# A Recent SketchUp Project



## SketchUp Guru (12 Aug 2007)

It isn't completed yet but here it is. It's a china cabinet designed to fit in a narrow hallway. 60" long and 12.75" deep. This is a design for a friend to build so I've been working so that the parts can all be dimensioned. Still need to do most of the joinery but that'll be easy enough.


----------



## DaveL (12 Aug 2007)

Dave R":22yob640 said:


> Still need to do most of the joinery but that'll be easy enough.


I will have to take your word on that. :? 

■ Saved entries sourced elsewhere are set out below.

-- ==== Sys2Proof/Machine/ExecDrive.lean ====
section
/-! DEFINITION. The meanings of the drive path's commands (07_driving_the_actuation_link.md). -/

namespace Sys2Proof.Machine

/-- ECHO received whole on DL (R123, R181): a well-formed one is handed to the Drive Unit, any other is discarded and
counted. -/
def execEcho (tag : Byte) (payload : List Byte) (s : State) : Host.Outcome State Fault Refusal :=
  s.whenPowered (State.withFrame .dl fun s =>
    match readEcho payload with
    | some (point, status, readback) => s.takeEcho point tag status readback
    | none => s.countDiscard .dl)

/-- DISPATCH (R121, R122); nothing where R121's conditions do not hold (log 3). -/
def execDispatch (s : State) : Host.Outcome State Fault Refusal :=
  s.whenPowered State.dispatchHead

/-- ECHO_DEADLINE of the entry of a point and tag (R124, R126): a failure of cause TIMEOUT; nothing where the table holds no
such entry or its deadline has not been reached (R130, log 3). -/
def execEchoDeadline (point : Fin 64) (tag : Byte) (s : State) : Host.Outcome State Fault Refusal :=
  s.whenPowered fun s =>
    match s.du.entryOf point tag with
    | some e => if timeReached s.time e.deadline then s.failApply e .timeout none else s
    | none => s

end Sys2Proof.Machine
end

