/-! ### The drive (R116, R117) -/

/-- The Drive Unit's invariant (R116, R117): a point stands in the apply queue, once, exactly while it is QUEUED; the
echo table holds one entry of each point IN_FLIGHT and of no other, at most 8, their tags distinct; an enabled point
that is IDLE has its target confirmed. -/
def State.DriveSound (s : State) : Prop :=
  s.du.queue.Nodup ∧ (∀ p, p ∈ s.du.queue ↔ (s.driveOf p).status = .queued) ∧
  s.du.echoes.length ≤ 8 ∧ (s.du.echoes.map EchoEntry.point).Nodup ∧ (s.du.echoes.map EchoEntry.tag).Nodup ∧
  (∀ p, p ∈ s.du.echoes.map EchoEntry.point ↔ (s.driveOf p).status = .inFlight) ∧
  ∀ p, (s.cfgOf p).enabled = true → (s.driveOf p).status = .idle →
    (s.driveOf p).confirmed = some (s.driveOf p).target

/-! ### Notices (R143, R144) -/

/-- The Notice Unit's invariant (R143, R144): no queue holds more than 16 notices and no lost count passes 255; a lane
DOWN or ABSENT has none, with lost count 0; an EXCLUDED lane at most one, with lost count 0. -/
def State.NoticesSound (s : State) : Prop :=
  ∀ l, (s.nu.get l).queue.length ≤ 16 ∧ (s.nu.get l).lost ≤ 255 ∧
    (s.laneState l = .down ∨ s.laneState l = .absent → (s.nu.get l).queue = [] ∧ (s.nu.get l).lost = 0) ∧
    (s.laneState l = .excluded → (s.nu.get l).queue.length ≤ 1 ∧ (s.nu.get l).lost = 0)

/-! ### The journal (R152 to R155) -/

/-- Whether records carry consecutive sequences that end just before `counter` (R152). -/
def numberedUpTo (counter : Word32) : List Record → Prop
  | [] => True
  | [r] => r.seq + 1 = counter
  | r :: q :: rest => r.seq + 1 = q.seq ∧ numberedUpTo counter (q :: rest)

/-- The journal's invariant (R152 to R155): at most 256 records, numbered one after another up to the counter; trigger
items exactly in POST_TRIGGER and FROZEN, the trigger record still held there; in POST_TRIGGER records are still to be
stored, no more than keep it so; records are counted as dropped only while FROZEN. -/
def State.JournalSound (s : State) : Prop :=
  s.ij.ring.length ≤ 256 ∧ numberedUpTo s.ij.counter s.ij.ring ∧
  (s.ij.trigger.isSome = true ↔ s.ij.state ≠ .recording) ∧
  (∀ t, s.ij.trigger = some t → (s.ij.counter - 1 - t.seq).toNat < s.ij.ring.length) ∧
  (s.ij.state = .postTrigger → 1 ≤ s.ij.postCounter ∧
    ∀ t, s.ij.trigger = some t → (s.ij.counter - 1 - t.seq).toNat + s.ij.postCounter ≤ 255) ∧
  s.ij.dropped ≤ 65535 ∧ (s.ij.state ≠ .frozen → s.ij.dropped = 0) ∧
  s.cu.active.global.postCount ≤ 255 ∧ s.cu.staging.global.postCount ≤ 255

/-! ### What a lane change, a change of holder and a change of the safe condition tell -/

/-- The notice `n` is the first notice and the record of `subject` and `body` the first record that the way from `s`
to `t` makes (R68 steps 3 and 4, R141, R143, R152, R155). A lane that is PROBATION or MEMBER at the end has the notice
queued right behind those it had, or counted as lost where its queue was full; the record takes the next sequence and
is still held, or is dropped by a FROZEN journal. -/
def State.HasTold (n : Notice) (subject : Option Lane) (body : RecordBody) (s t : State) : Prop :=
  (∀ m, (t.laneState m).joined = true →
    ((s.nu.get m).queue.length < 16 → (s.nu.get m).queue ++ [n] <+: (t.nu.get m).queue) ∧
    (16 ≤ (s.nu.get m).queue.length →
      (t.nu.get m).queue = (s.nu.get m).queue ∧ min 255 ((s.nu.get m).lost + 1) ≤ (t.nu.get m).lost)) ∧
  (s.ij.state ≠ .frozen → ⟨s.ij.counter, s.time, subject, body⟩ ∈ t.ij.ring) ∧
  (s.ij.state = .frozen → t.ij.ring = s.ij.ring ∧ t.ij.counter = s.ij.counter)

Nice looking cabinet,  but I don't like the donkey brown finish, it could be any old wood underneath. :twisted:


----------



## SketchUp Guru (12 Aug 2007)

Donkey brown!? It's coffee brown.

I don't know what wood the builder will use.


----------



## DomValente (12 Aug 2007)

I like that design Dave, have you copyrighted it ? If not may I..........

Dom


----------



## SketchUp Guru (12 Aug 2007)

Thanks Dom. As to copyrights, I think the guy I've been drawing it for might own them although I've been wondering about doing something with this.


----------



## DomValente (12 Aug 2007)

Fair enough Dave.  

Dom


----------



## SketchUp Guru (20 Aug 2007)

A couple more views as the cabinet has evolved. Evolution is a slow process so not a lot of changes.




Overlay drawers as requested by the builder/owner. I drew the drawers to be built as NK style drawers. The center door has been moved to the front track.




Mostly just a different display style than the first. 

There's still some joinery details to draw and the dimensioned drawings to make but they'll have to wait until after I get back from a trip to Maine. There are several lobsters there with my name on them. Yummy!


----------